EXERCISE PROMPT: Only the lines with "Instr" in the entries below belong in the answer; please copy them.

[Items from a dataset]
[Start of Attachment]

-- ==== Sys2Proof/Tests/Slice0.lean ====
section
/-! SUPPORT. Tests: an ill-formed command for every check of WellFormed, the spec's worked examples and tables, and the check values
of the published codes that the spec names. -/

section
set_option Elab.async false
open Sys2Proof Sys2Proof.Machine

/-! ### Ill-formed commands are refused -/

theorem test_wf_port : (Instr.graRead 0 2 []).wf = false := by decide
theorem test_wf_session : (Instr.graCacheExpiry 0 4).wf = false := by decide
theorem test_wf_page : (Instr.ctlSnap 0 0 17).wf = false := by decide
theorem test_wf_word : (Instr.registerWrite 0 0 0x3060 (2 ^ 32)).wf = false := by decide
theorem test_wf_words : (Instr.stagingWrite 0 0 [1, 2 ^ 32]).wf = false := by decide
theorem test_wf_half : (Instr.lqCancel 0 1 65536).wf = false := by decide
theorem test_wf_frame : (Instr.graWrite 0 0 (List.replicate 1519 0)).wf = false := by decide +kernel
theorem test_wf_coil : (Instr.latchSet 0 3 0).wf = false := by decide
theorem test_wf_position : (Instr.copyOverdue 0 false 40).wf = false := by decide
theorem test_wf_ring : (Instr.breakNotice 0 2 0 false).wf = false := by decide
theorem test_wf_ring_port : (Instr.portSilent 0 5).wf = false := by decide
theorem test_wf_ok : (Instr.registerWrite 0 3 0x3060 0x05000419).wf = true := by decide

/-! ### Codes -/

/-- The check value of CRC-16 with polynomial 0x1021 and start 0xFFFF (R195). -/
theorem test_crc16 : crc16 0xFFFF ((List.range 9).map (fun k => BitVec.ofNat 8 (0x31 + k))) = 0x29B1 := by decide +kernel

/-- The check value of CRC-32C (R332, R454). -/
theorem test_crc32c : crc32c ((List.range 9).map (fun k => BitVec.ofNat 8 (0x31 + k))) = 0xE3069283 := by decide +kernel

/-- The check value of CRC-8 with polynomial 0x07, the PEC of SMBus (R431). -/
theorem test_pec : pec ((List.range 9).map (fun k => BitVec.ofNat 8 (0x31 + k))) = 0xF4 := by decide +kernel

/-- HMAC-SHA-256 of RFC 4231, case 1: its first 16 bytes (R109). -/
theorem test_mac : mac16 (List.replicate 20 0x0b) [0x48, 0x69, 0x20, 0x54, 0x68, 0x65, 0x72, 0x65] =
    [0xb0, 0x34, 0x4c, 0x61, 0xd8, 0xdb, 0x38, 0x53, 0x5c, 0xa8, 0xaf, 0xce, 0xaf, 0x0b, 0xf1, 0x2b] := by decide +kernel

/-- RFC 6979, A.2.5, P-256 with SHA-256: the signature of the message "sample" is good (R11). -/
theorem test_ecdsa :
    ecdsaOk
      (leBytes 32 0x60FED4BA255A9D31C961EB74C6356D68C049B8923B61FA6CE669622E60F29FB6 ++
        leBytes 32 0x7903FE1008B8BC99A41AE9E95628BC64F2F1B20C2D7E9F5177A3C294D4462299)
      (beBytes 32 0xaf2bdbe1aa9b6ec1e2ade1d694f41fc71a831d0268e9891562113d8a62add1bf)
      (leBytes 32 0xEFD48B2AACB6A8FD1140DD9CD45E81D69D2C877B56AAF991C34D0EA84EAF3716 ++
        leBytes 32 0xF7CB1C942D657C41D436C7A1B6E29F65F3E900DBB9AFF4064DC4AB2F843ACDA8) = true := by decide +kernel

/-! ### Worked examples -/

/-- R93's example: 62.0 °C between +1,520 ppb at 55 °C and +2,000 ppb at 65 °C, and its trim. -/
theorem test_ref_ppb : refPpb ((run.blk.put (CLK_COMP_PT_PPB 10) 1520).put (CLK_COMP_PT_PPB 11) 2000) 620 = 1856 := by decide +kernel
theorem test_trim : trimOf 1856 = -156 := by decide

/-- The servo's example in Time Bases: the addend 0x0500_0419 with the trim of −156 moves TB0 by 0x0500_037D a period. -/
theorem test_effective_addend :
    effAddend (run.having [(TIME_TB0_ADDEND, 0x05000419)]).par (run.blk.putInt (TIME_TB_TRIM 0) (-156)) 0 = 0x0500037D := by
  decide +kernel

/-- R88 step 7: HOLD goes from 50 V to 90 V in 1.467 s, so the capacitance is 2,200 µF. -/
theorem test_capacitance :
    (capMeasureComplete { run.env with clk := { run.clk with now := 293400000 } } (runWith (fun b => { b with pwr := { b.pwr with capAt := some 0 } })).blk).get
      PWR_CAP_CAP_UF = 2200 := by decide +kernel

/-- R78 with 2,200 µF: commits end below 50 V. -/
theorem test_commit_volts : commitVolts run.env (run.blk.put PWR_CAP_CAP_UF 2200) = 5000 := by decide +kernel

/-- R162's example: at 1,902.10 V a cell sum of 1,900.80 V passes; 1,887.20 V does not (the record of Fault Handling). -/
theorem test_sum_passes : (sumCheck run.env true 190080 190210 run.blk).1.hvs.sumRun = 0 := by decide +kernel
theorem test_sum_fails : (sumCheck run.env true 188720 190210 run.blk).1.hvs.sumRun = 1 := by decide +kernel

/-- R161: at −800 A the window of the shunt–Hall check is 8 A. -/
theorem test_xchk_window : xchkWindow run.env (-800000) = 8000 := by decide +kernel

/-- The record of the worked example in Fault Handling and Event Recorder, word by word. -/
theorem test_record_words :
    Rec.words ⟨40117, 1000250000, 17, 0x33, 3, false, false, true, false, 0, 188720, 190210, 0, 1, 9, 0⟩ =
      [0x9CB5, 0x3B9E9A90, 0x11, 0x4333, 0x2E130, 0x2E702, 0x9010000, 0] := by decide +kernel

/-- R296's example: KP with COIL_R20 = 12.00 Ω at 15.30 Ω in band 2 is at 90.0 °C and runs at 38 % duty. -/
theorem test_coil_duty : holdDuty (run.having [(THERM_COIL_R20_KP, 1200)]).env 2 0 ⟨0, 0, 1530, 0, 25⟩ = 38 := by decide +kernel
theorem test_coil_temperature :
    (coilUpdate 0 500 (run.having [(THERM_COIL_R20_KP, 1200)]).env
      (((run.blk.put THERM_COIL_KP_DUTY 30).put PWR_SUPPLY_VCOIL 2550).put (cmdFld 0) 1)).get THERM_COIL_KP_TEMP = 900 := by
  decide +kernel

/-- The growth example of Charge Ledger: the bounds of 280 Ah after steps 2, 4 and 5, in 0.01 % of the capacity. -/
theorem test_bound_percent : [604800, 10564800, 20160000].map (fun b =>
    boundPct { LCell.fresh with cap := 1008000, b := b }) = [6, 104, 200] := by decide +kernel

/-! ### The block -/

/-- At reset no word spells a command: the table gives its rows no bits. -/
theorem test_no_words : decodeTableWord 32 0 = none := by decide

/-- R100, R101: the page must be unlocked before an RWL field is written, and LOCK takes 0x4C4B. -/
theorem test_lock_then_write :
    (match exec (.pageLock 1 0 4 0x4C4B) run with
      | .next t => match exec (.registerWrite 0 0 0x4098 7) t, exec (.registerWrite 0 0 0x4098 7) run with
        | .next u, .next v => decide (u.blk.lastStatus ≠ .locked ∧ v.blk.lastStatus = .locked)
        | _, _ => false
      | _ => false) = true := by decide +kernel

end
end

[End of Attachment]

ANSWER FOR THE TASK:
theorem test_wf_port : (Instr.graRead 0 2 []).wf = false := by decide
theorem test_wf_session : (Instr.graCacheExpiry 0 4).wf = false := by decide
theorem test_wf_page : (Instr.ctlSnap 0 0 17).wf = false := by decide
theorem test_wf_word : (Instr.registerWrite 0 0 0x3060 (2 ^ 32)).wf = false := by decide
theorem test_wf_words : (Instr.stagingWrite 0 0 [1, 2 ^ 32]).wf = false := by decide
theorem test_wf_half : (Instr.lqCancel 0 1 65536).wf = false := by decide
theorem test_wf_frame : (Instr.graWrite 0 0 (List.replicate 1519 0)).wf = false := by decide +kernel
theorem test_wf_coil : (Instr.latchSet 0 3 0).wf = false := by decide
theorem test_wf_position : (Instr.copyOverdue 0 false 40).wf = false := by decide
theorem test_wf_ring : (Instr.breakNotice 0 2 0 false).wf = false := by decide
theorem test_wf_ring_port : (Instr.portSilent 0 5).wf = false := by decide
theorem test_wf_ok : (Instr.registerWrite 0 3 0x3060 0x05000419).wf = true := by decide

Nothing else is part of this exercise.